◆ **Work required**
Only the lines below from the one containing "is accepted in" to the one containing "STRICT by Bell" should be repeated, both included and unchanged.

◆ **Supplied records**
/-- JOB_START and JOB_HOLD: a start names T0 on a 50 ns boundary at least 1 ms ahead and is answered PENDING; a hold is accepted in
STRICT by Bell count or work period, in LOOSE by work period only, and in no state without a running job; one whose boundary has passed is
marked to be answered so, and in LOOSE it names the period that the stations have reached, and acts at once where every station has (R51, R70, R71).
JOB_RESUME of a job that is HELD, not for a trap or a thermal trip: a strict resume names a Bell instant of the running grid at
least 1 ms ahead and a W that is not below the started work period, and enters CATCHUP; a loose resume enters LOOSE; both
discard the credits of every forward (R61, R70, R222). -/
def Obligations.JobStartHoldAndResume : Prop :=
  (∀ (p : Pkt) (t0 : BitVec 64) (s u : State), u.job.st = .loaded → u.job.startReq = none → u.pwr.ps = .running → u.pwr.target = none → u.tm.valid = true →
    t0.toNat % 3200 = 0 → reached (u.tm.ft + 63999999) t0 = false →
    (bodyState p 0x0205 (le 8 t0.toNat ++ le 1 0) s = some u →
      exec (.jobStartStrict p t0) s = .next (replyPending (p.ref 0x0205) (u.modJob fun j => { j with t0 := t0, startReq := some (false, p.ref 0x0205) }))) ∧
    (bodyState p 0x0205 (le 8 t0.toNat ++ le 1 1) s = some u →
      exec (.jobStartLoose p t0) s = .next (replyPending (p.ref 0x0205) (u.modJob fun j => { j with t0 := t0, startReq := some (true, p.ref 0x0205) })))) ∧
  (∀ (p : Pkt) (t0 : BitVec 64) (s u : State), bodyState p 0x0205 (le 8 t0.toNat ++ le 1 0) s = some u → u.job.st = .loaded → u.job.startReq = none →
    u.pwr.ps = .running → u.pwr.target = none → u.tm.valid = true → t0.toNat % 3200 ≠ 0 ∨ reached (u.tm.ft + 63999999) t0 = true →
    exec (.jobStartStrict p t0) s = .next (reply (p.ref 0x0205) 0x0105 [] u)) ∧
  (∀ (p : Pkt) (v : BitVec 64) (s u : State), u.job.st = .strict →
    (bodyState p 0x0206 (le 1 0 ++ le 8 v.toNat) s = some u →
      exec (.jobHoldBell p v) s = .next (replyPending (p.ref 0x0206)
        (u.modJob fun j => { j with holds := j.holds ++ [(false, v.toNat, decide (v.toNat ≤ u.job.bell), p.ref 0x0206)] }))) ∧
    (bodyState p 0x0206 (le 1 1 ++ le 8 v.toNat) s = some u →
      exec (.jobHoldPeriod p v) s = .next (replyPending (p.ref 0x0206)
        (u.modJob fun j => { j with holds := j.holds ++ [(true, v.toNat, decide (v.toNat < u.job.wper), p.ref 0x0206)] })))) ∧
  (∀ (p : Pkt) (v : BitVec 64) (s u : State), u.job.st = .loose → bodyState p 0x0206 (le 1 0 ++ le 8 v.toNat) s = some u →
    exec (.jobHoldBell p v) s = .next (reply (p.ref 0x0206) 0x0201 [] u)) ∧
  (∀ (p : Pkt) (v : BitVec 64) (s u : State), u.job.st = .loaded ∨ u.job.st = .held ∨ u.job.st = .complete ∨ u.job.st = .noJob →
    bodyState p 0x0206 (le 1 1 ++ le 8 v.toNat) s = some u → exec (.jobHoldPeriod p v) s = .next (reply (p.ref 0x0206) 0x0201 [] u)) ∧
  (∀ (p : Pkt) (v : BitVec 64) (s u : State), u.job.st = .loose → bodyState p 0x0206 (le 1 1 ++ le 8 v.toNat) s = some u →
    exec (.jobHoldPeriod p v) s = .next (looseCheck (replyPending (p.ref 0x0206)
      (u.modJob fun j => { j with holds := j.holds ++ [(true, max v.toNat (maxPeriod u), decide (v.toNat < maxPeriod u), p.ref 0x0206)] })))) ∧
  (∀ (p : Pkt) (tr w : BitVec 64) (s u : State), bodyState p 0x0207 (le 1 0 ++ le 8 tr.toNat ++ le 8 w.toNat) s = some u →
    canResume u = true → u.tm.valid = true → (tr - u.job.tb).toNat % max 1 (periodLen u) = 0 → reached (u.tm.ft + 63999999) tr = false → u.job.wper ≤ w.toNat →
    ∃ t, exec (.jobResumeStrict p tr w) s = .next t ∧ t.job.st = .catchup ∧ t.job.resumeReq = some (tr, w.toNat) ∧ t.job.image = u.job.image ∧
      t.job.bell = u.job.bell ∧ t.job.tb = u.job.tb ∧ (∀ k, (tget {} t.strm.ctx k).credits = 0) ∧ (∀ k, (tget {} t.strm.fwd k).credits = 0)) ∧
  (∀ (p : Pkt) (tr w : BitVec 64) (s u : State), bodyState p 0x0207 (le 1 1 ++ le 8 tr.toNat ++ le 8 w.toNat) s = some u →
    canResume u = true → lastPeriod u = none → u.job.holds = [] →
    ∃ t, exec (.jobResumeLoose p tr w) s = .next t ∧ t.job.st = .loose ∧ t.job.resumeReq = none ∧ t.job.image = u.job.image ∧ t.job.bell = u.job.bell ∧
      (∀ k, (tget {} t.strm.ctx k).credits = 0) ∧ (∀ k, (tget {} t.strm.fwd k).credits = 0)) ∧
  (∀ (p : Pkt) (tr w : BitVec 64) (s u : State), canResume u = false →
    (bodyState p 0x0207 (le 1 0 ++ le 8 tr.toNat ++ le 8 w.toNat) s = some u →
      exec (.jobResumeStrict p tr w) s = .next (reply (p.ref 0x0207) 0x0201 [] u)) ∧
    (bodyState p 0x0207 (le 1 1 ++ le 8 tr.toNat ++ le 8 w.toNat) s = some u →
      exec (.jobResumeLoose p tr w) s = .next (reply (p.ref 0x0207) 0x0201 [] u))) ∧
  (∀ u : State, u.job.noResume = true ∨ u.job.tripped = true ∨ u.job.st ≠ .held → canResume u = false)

==

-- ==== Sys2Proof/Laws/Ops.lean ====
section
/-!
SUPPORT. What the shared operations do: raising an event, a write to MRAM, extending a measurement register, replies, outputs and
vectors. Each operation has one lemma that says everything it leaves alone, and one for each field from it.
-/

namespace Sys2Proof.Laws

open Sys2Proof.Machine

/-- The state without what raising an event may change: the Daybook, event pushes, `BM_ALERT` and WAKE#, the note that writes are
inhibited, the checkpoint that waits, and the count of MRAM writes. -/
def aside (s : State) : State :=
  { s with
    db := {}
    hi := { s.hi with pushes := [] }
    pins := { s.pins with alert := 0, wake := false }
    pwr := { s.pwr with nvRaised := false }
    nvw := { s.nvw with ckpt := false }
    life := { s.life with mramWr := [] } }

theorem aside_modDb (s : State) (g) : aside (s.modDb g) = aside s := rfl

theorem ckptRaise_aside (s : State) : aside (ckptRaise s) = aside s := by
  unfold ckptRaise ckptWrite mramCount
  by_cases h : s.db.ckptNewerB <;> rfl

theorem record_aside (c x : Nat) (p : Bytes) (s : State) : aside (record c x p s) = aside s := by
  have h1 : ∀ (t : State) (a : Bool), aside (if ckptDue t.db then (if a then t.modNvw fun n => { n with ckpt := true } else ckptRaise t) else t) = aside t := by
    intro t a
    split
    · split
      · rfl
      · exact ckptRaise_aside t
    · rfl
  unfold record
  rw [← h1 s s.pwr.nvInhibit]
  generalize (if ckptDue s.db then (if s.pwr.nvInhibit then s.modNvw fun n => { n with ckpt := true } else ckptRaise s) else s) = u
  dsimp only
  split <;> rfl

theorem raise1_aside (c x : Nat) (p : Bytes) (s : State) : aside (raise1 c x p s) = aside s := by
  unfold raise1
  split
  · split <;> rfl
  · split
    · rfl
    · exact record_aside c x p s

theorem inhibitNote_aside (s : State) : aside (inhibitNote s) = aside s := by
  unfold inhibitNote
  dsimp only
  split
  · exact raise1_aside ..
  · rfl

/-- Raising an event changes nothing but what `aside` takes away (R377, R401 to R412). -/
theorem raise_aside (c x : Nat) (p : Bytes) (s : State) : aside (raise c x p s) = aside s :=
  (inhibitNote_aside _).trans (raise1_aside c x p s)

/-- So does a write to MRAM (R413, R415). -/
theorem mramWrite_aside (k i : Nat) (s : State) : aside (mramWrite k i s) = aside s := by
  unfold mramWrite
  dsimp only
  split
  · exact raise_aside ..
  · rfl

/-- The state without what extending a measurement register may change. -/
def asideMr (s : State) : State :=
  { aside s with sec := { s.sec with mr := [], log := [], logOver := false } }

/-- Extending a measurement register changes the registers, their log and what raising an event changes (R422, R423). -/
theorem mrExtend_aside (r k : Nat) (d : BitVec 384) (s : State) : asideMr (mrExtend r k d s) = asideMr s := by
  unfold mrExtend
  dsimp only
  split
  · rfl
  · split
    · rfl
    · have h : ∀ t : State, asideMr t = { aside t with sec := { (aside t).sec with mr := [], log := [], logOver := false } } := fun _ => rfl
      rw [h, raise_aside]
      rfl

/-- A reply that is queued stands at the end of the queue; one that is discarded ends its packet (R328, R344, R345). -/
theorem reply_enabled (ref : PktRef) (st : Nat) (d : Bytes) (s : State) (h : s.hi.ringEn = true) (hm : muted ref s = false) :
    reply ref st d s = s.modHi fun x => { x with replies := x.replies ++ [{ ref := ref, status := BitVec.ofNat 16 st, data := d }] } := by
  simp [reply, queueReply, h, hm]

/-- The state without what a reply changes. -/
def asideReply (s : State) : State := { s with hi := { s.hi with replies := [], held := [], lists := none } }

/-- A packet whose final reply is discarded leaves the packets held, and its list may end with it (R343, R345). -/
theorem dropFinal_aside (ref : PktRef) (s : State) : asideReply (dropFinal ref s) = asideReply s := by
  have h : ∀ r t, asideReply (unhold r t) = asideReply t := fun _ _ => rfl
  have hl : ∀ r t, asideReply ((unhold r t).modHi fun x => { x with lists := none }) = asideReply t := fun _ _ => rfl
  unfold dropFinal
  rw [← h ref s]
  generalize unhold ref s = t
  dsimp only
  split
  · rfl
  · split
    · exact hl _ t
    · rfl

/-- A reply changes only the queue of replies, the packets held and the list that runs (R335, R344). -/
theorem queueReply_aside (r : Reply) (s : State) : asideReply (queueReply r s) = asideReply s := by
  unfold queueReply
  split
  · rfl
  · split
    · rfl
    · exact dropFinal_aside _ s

---

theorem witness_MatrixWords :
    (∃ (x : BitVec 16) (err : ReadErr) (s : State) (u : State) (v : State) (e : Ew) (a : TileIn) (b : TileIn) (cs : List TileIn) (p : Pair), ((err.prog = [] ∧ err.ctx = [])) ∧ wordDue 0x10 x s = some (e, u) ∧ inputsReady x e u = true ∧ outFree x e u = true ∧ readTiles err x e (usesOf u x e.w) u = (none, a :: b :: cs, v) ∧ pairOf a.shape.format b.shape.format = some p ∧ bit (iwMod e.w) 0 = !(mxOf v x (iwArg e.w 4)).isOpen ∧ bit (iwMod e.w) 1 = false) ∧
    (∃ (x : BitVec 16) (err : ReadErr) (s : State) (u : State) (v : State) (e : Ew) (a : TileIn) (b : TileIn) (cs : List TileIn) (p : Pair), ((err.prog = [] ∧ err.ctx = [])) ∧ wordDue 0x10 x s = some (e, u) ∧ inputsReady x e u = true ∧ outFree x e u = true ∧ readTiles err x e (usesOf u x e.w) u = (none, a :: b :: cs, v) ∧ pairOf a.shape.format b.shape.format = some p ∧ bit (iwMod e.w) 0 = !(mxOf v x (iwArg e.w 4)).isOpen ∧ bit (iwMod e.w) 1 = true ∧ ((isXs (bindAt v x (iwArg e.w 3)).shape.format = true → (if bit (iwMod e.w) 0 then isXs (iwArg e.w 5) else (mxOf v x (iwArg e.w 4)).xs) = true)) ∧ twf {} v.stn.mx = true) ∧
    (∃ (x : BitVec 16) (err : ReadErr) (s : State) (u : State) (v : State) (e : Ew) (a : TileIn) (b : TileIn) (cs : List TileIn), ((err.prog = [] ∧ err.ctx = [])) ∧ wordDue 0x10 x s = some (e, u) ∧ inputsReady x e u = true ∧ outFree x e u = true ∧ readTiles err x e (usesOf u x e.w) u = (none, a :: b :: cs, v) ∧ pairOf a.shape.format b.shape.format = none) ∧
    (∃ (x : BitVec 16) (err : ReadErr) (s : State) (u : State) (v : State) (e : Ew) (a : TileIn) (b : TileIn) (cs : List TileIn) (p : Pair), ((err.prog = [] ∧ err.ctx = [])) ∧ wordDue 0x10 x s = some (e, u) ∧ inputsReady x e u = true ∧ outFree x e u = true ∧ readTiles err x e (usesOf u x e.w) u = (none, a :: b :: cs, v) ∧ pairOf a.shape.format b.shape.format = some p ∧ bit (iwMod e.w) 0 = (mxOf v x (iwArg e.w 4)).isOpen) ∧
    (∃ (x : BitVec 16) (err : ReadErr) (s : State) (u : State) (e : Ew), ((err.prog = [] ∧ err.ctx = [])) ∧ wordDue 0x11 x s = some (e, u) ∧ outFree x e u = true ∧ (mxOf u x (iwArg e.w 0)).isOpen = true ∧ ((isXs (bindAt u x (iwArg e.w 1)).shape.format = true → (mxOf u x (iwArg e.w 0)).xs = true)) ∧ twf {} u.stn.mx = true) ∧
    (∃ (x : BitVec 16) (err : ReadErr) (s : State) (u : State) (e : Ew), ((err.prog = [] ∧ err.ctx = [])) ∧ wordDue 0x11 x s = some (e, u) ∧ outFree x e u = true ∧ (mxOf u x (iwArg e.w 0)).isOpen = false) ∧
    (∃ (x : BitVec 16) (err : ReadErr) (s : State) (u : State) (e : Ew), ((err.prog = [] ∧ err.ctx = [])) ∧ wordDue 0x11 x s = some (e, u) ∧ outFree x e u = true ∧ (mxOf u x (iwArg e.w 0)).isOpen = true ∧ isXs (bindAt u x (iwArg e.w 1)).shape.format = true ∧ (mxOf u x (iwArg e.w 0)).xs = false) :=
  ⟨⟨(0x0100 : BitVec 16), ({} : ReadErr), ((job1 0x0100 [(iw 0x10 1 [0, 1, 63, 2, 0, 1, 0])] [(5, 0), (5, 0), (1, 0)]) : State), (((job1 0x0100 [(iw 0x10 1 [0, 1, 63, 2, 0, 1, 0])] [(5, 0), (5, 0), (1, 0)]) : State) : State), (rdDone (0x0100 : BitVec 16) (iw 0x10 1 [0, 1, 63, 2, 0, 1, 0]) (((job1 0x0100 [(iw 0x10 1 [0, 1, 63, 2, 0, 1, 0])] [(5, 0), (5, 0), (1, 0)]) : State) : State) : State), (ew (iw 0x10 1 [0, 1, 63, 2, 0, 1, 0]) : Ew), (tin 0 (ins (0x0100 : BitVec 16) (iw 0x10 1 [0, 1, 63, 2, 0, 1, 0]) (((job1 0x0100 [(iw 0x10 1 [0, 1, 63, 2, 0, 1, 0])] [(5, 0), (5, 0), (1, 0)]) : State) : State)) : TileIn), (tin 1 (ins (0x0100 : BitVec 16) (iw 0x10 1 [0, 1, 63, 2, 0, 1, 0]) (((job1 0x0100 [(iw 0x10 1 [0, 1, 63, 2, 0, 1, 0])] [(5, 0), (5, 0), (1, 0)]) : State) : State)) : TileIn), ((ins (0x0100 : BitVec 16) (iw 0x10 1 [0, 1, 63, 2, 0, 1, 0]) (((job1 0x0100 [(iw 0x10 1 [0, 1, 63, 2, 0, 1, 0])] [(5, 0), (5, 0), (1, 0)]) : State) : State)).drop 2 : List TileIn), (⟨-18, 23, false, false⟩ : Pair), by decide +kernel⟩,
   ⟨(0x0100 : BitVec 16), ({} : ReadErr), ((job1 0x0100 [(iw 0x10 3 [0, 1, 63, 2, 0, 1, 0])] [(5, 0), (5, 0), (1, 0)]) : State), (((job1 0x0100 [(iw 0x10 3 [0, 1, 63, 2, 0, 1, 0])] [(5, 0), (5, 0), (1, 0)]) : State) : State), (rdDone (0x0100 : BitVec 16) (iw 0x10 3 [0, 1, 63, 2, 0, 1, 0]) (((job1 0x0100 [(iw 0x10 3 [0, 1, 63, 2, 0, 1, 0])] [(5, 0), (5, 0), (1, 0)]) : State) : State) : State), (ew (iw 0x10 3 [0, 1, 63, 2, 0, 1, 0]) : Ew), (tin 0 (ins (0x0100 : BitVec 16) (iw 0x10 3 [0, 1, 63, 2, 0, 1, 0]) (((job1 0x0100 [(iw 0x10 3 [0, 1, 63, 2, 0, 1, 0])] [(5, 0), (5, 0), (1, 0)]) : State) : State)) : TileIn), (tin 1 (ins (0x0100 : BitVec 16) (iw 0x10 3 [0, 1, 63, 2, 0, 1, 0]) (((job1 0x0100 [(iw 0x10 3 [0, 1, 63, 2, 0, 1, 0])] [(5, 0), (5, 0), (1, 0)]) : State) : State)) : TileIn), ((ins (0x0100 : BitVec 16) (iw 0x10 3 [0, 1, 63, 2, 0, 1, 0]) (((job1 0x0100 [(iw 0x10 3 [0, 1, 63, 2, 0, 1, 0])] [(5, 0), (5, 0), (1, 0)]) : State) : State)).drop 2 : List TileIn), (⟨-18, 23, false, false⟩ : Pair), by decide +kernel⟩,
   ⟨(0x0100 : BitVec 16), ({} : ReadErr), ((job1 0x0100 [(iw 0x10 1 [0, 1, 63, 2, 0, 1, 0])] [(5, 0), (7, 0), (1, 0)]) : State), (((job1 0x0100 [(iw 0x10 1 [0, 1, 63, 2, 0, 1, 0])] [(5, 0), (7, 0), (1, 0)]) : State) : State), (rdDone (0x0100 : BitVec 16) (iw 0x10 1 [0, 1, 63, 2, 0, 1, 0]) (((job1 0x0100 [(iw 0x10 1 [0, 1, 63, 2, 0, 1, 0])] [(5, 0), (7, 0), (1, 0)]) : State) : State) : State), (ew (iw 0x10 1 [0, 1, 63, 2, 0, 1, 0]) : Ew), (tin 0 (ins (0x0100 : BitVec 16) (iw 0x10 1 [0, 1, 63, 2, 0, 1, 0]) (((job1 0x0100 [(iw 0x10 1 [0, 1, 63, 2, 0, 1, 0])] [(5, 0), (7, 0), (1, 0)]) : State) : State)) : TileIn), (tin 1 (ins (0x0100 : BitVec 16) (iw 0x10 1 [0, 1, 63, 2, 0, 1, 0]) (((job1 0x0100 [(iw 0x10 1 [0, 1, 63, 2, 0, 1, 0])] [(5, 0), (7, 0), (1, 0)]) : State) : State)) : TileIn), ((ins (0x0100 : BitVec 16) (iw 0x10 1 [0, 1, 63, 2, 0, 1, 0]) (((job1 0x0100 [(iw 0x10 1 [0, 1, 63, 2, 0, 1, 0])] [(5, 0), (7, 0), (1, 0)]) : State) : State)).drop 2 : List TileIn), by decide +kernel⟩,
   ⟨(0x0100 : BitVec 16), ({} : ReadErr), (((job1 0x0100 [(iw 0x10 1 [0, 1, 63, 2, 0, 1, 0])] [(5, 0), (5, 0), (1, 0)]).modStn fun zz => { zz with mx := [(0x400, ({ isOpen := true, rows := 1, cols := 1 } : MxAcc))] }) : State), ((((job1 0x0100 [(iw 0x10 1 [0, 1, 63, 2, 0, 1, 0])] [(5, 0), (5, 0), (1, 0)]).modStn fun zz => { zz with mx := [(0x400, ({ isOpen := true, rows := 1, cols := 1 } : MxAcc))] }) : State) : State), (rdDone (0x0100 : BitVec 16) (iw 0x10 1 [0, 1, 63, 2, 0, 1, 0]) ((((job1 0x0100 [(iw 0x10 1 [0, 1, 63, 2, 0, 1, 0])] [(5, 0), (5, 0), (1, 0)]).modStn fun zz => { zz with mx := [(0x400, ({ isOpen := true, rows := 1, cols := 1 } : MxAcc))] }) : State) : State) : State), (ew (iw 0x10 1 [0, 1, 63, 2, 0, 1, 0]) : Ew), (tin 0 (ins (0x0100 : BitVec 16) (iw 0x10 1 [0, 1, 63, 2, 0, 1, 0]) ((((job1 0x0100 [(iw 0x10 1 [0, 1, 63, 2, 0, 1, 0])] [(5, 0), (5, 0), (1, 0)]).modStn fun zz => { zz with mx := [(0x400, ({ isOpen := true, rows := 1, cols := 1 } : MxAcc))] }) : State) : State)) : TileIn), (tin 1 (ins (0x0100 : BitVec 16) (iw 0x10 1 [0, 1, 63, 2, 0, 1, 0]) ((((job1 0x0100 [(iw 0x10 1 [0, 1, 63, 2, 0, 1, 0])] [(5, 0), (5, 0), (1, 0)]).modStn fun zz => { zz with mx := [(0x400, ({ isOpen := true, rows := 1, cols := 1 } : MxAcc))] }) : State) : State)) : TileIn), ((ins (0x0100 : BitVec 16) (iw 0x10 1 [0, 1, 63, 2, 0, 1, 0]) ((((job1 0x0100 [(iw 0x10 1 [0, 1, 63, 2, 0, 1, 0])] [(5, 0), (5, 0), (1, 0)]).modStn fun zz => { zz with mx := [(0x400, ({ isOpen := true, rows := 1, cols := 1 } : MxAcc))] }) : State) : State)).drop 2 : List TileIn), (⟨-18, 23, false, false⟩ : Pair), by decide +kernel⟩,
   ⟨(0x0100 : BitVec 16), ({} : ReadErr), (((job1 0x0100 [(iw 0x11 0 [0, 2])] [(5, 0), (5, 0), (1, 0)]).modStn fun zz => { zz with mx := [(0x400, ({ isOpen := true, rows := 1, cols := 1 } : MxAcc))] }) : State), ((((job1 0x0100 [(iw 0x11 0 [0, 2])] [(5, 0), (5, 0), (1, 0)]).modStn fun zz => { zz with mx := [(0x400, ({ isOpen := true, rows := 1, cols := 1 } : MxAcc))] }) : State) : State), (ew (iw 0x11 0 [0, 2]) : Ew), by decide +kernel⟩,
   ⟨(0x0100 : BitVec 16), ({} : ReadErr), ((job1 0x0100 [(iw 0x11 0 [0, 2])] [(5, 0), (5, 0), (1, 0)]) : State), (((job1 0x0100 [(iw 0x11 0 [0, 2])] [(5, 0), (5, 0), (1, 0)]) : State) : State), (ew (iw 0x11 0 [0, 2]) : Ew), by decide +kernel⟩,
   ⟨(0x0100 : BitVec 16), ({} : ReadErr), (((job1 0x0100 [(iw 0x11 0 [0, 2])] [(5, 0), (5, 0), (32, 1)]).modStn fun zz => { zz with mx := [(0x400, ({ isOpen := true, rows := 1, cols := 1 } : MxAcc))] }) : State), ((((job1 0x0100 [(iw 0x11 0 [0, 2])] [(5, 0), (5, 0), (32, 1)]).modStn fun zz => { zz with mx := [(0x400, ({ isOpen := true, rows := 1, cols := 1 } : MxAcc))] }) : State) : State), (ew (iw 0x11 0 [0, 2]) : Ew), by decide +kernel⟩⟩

◆ **Exercise output**
/-- JOB_START and JOB_HOLD: a start names T0 on a 50 ns boundary at least 1 ms ahead and is answered PENDING; a hold is accepted in
STRICT by Bell count or work period, in LOOSE by work period only, and in no state without a running job; one whose boundary has passed is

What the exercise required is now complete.